A second factor associated with virulence in yeast is the ability of a fungus to impair the host's immune capabilities. The cell walls of most fungi have the capacity to impede the immune response of the host. In a study to determine the overall pathogenicity of a number of yeasts used in industrial processes, animals exposed to both high levels of S. cerevisiae and cortisone demonstrated a greater ability of the fungus to colonize compared with those animals treated with only the yeast. However, the animals suffered no illeffects from exposure to S. cerevisiae (Holzschu et al., 1979). Therefore, this study suggests that even with the addition of high levels of an immunosuppressant agent, S. cerevisiae appears to be nonpathogenic.
4. Ability to Transfer Virulence Factor Genes
S. cerevisiae does not carry virulence factors to humans or animals. However, the species does carry linear, doublestranded plasmids which can be transmitted to other Saccharomyces. These plasmids carry genes that encode the "killer toxins" discussed above can be transferred from one Saccharomyces to another. Therefore, gene constructs involving the incorporation of traits using these linear plasmids should be considered to be nonstable.
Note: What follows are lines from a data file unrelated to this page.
def execRegisterWrite (path : Path) (offset : Nat) (w : W64) (be : Nat) (s : State) : Out3 :=
  .next (if held s then s else regWrite s path offset w be)

/-! ## Doorbells (R310) -/

/-- A doorbell is written: `n` is the entry count of its ring, 0 where its slot is not resident. -/
def doorbell (s : State) (be n : Nat) (w : W64) (go : State → Nat → State) : State :=
  if held s then s
  else if be ≠ 0xFF then { s with out := { s.out with cpErr := true } }
  else
    let s0 := { s with out := { s.out with cpErr := false } }
    let v := wfld w 31 0
    if v < n then go s0 v else bump s0 Cnt.dbBad 1

/-- The size of a ring of slot `p`. -/
def slotRing (s : State) (area item p : Nat) : Nat := if (slotPart s p).isSome then (lastVal s area item p).toNat else 0

/-- A pointer of slot `p` moves. -/
def slotPointer (s : State) (area item p v : Nat) : State :=
  let s1 := setVal s area item p (w64 v)
  match objRow area item with
  | some o => written s1 o p
  | none => s1

def execRqDb (p : Nat) (w : W64) (be : Nat) (s : State) : Out3 :=
  .next (if 8 ≤ p then s else doorbell s be (slotRing s 6 0x21 p) w (fun s v => latch (slotPointer s 6 0x22 p v) 41))

def execCqDb (p : Nat) (w : W64) (be : Nat) (s : State) : Out3 :=
  .next (if 8 ≤ p then s else doorbell s be (slotRing s 6 0x25 p) w (fun s v => slotPointer s 6 0x27 p v))

def execExpDb (p : Nat) (w : W64) (be : Nat) (s : State) : Out3 :=
  .next (if 8 ≤ p then s else doorbell s be (slotRing s 5 0x31 p) w (fun s v => slotPointer s 5 0x33 p v))

def execEvDb (w : W64) (be : Nat) (s : State) : Out3 :=
  .next (doorbell s be (evEntries s) w (fun s v => slotPointer s 1 0x43 0 v))

/-! ## Bundles (R330, R332, R334) -/

def bdlOpenAct (s : State) (i : Inst) : State :=
  let scope := i.arg 0 % 256
  let open0 := s.od.bundles.any (fun e => e.2.st == .isOpen && e.2.path == i.path && e.2.scope == scope)
  if 8 ≤ scope && scope ≠ 0xFF then refuse s i none Code.limitRange
  else match (List.range 4).find? (fun b => (bundleOf s b).st == .free) with
    | none => refuse s i none Code.bundleFull
    | some b =>
      if open0 then refuse s i none Code.cmdBusy
      else finish (setBundle s b { st := .isOpen, path := i.path, scope := scope }) i none Code.ok (w64 b) 0

def execBdlOpen (s : State) : Out3 := .next (cmdRow s 1 0x10 bdlOpenAct)

/-- The boundaries a committed bundle waits for; 0 means none (R332, R436). -/
def bundleWaits (s : State) (scope : Nat) : Nat :=
  if scope = 0xFF then (if (stepWaits s).isEmpty then 0 else 1)
  else match slotPart s scope with
    | some (_, P) => boundaries P
    | none => 0

def bdlCommitAct (s : State) (i : Inst) : State :=
  let b := i.arg 0 % 4
  match ownBundle s i.path b with
  | none => refuse s i none Code.bundleNone
  | some x =>
    let n := bundleWaits s x.scope
    let s1 := setBundle s b { x with
      st := .committed
      order := s.od.commits
      wait := n
      frozen := if x.scope = 0xFF then frozenParts s else [] }
    let d := if x.scope < 8 then ((slotPart s x.scope).map (·.1)).getD 32 else 32
    let s2 := setInst { s1 with od := { s1.od with commits := s1.od.commits + 1 } } { i with st := .pending, part := d, aux := b }
    if n = 0 then bundleApply s2 b else s2

def execBdlCommit (s : State) : Out3 := .next (cmdRow s 1 0x11 bdlCommitAct)

def bdlAbortAct (s : State) (i : Inst) : State :=
  let b := i.arg 0 % 4
  let x := bundleOf s b
  if x.st = .free || x.path ≠ i.path then refuse s i none Code.bundleNone
  else finish (bundleDiscard s b) i none Code.ok 0 0

def execBdlAbort (s : State) : Out3 := .next (cmdRow s 1 0x12 bdlAbortAct)

/-- `1.0013` milliseconds have passed since the BDL_OPEN of a bundle that is still open. -/
def execBundleExpired (b : Nat) (s : State) : Out3 :=
  .next (if held s || (bundleOf s b).st != .isOpen then s else post (bundleDiscard s b) Ev.bundleExpired none 0 b 0)

/-! ## CNT_CLEAR (R350, R351) -/

/-- A counter falls in a scope: 0 device, 1 partition `n`, 2 slice set `n`, 3 everything. -/
def cntScope (scope n k : Nat) : Bool :=
  match counterIx (k / 2 ^ 24) with
  | some .one => scope == 0 || scope == 3
  | some .s => (scope == 2 && k % 2 ^ 24 == n) || scope == 3
  | some ix => (scope == 1 && ownerOf ix (k % 2 ^ 24) == .defined n) || scope == 3
  | none => false

def cntClearAct (s : State) (i : Inst) : State :=
  let scope := i.arg 0 % 4
  let n := fld (i.arg 0) 12 8
  if scope = 2 && 7 ≤ n then refuse s i none Code.limitRange
  else finish { s with cnt := s.cnt.keepKeys (fun k => !cntScope scope n k) } i (if scope = 1 && (partOf s n).isSome then some n else none) Code.ok 0 0

def execCntClear (s : State) : Out3 := .next (cmdRow s 9 0x15 cntClearAct)

/-! ## The end of a WO1 write (R346, R393) -/

/-- Program bytes of the generation `g`: bits go from 0 to 1 only. -/
def otpProgram (s : State) (off : Nat) (bs : List Byte) : State :=
  let old := (List.range bs.length).map (fun i => s.otp.bytes.getD (off + i) 0)
  { s with otp := { s.otp with bytes := otpPut s.otp.bytes off (List.zipWith (· ||| ·) old bs) } }

/-- The bytes of a field whose programming did not verify: each is a free value between what it held and what it was to
hold. -/
def otpTorn (s : State) (bs : List Byte) : List Byte × State :=
  let (_, s1) := draw s
  ((List.zip (List.range bs.length) bs).map (fun e => e.2 &&& Config.freeByte s.free e.1), s1)

/-- The field and its written-map bit are programmed. -/
def wo1Program (s : State) (item index : Nat) (ws : List W64) (ok : Bool) : State :=
  let g := genNext s
  if g = 0xFF then s
  else
    let pl := wo1Place item index
    let bs := (wordBytes ws).take pl.2
    let (out, s1) := if ok then (bs, s) else otpTorn s bs
    let map0 := genField s1 g 0x2A0 8
    otpProgram (otpProgram s1 (genBase g + pl.1) out) (genBase g + 0x2A0) (leBytes 8 (map0 ||| 2 ^ wo1Bit item index))

/-- What a path's WO1 write has to program. -/
def wo1Words (r : PathRegs) (w : W64) : List W64 :=
  match selObj r with
  | some (o, _) => (match datWords r (cmdLen w) with | [] => [] | a :: t => liveBits o a :: t)
  | none => []

def wo1End (s : State) (path : Path) (ok : Bool) : State :=
  let r := regsOf s path
  match r.prog, r.busy with
  | true, some w =>
    let s1 := wo1Program s (selItem r) (selIndex r) (wo1Words r w) ok
    resumeOps (opEnd s1 path w { code := if ok then Code.ok else Code.otpProgFail })
  | _, _ => s

def execOtpWo1Write (path : Path) (ok : Bool) (s : State) : Out3 := .next (if held s then s else wo1End s path ok)

end Sys2Proof.Machine
end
In conclusion, S. cerevisiae is a organism which has an extensive history of safe use. Despite considerable use of the organism in research and the presence of S. cerevisiae in food, there are limited reports in the literature of its pathogenicity to humans or animals, and only in those cases where the human had a debilitating condition. Factors associated with the virulence of yeasts (i.e., phospholipases) indicate that this organism is nonpathogenic. The organism has not been shown to produce toxins to humans.
B. Environmental Hazards
S. cerevisiae is ubiquitous in nature. It has been recovered from a variety of sites under varying ecological conditions. The organism is used in a variety of industrial scenarios. S. cerevisiae is commonly recovered from a variety of fresh fruits and vegetables, generally those fruits with high levels of fermentable sugars. However, it is not listed as the causative agent of food spoilage for fruits and vegetables (Phaff et al., 1966). The only adverse effect to the environment noted in the literature is the presence of the "killer toxins" which is active against other strains of Saccharomyces.
IV. EXPOSURE ASSESSMENT
A. Worker Exposure
S. cerevisiae is considered a Class 1 Containment Agent under the National Institute of Health (NIH) Guidelines for Recombinant DNA Molecules (U.S. Department of Health and Human Services, 1986).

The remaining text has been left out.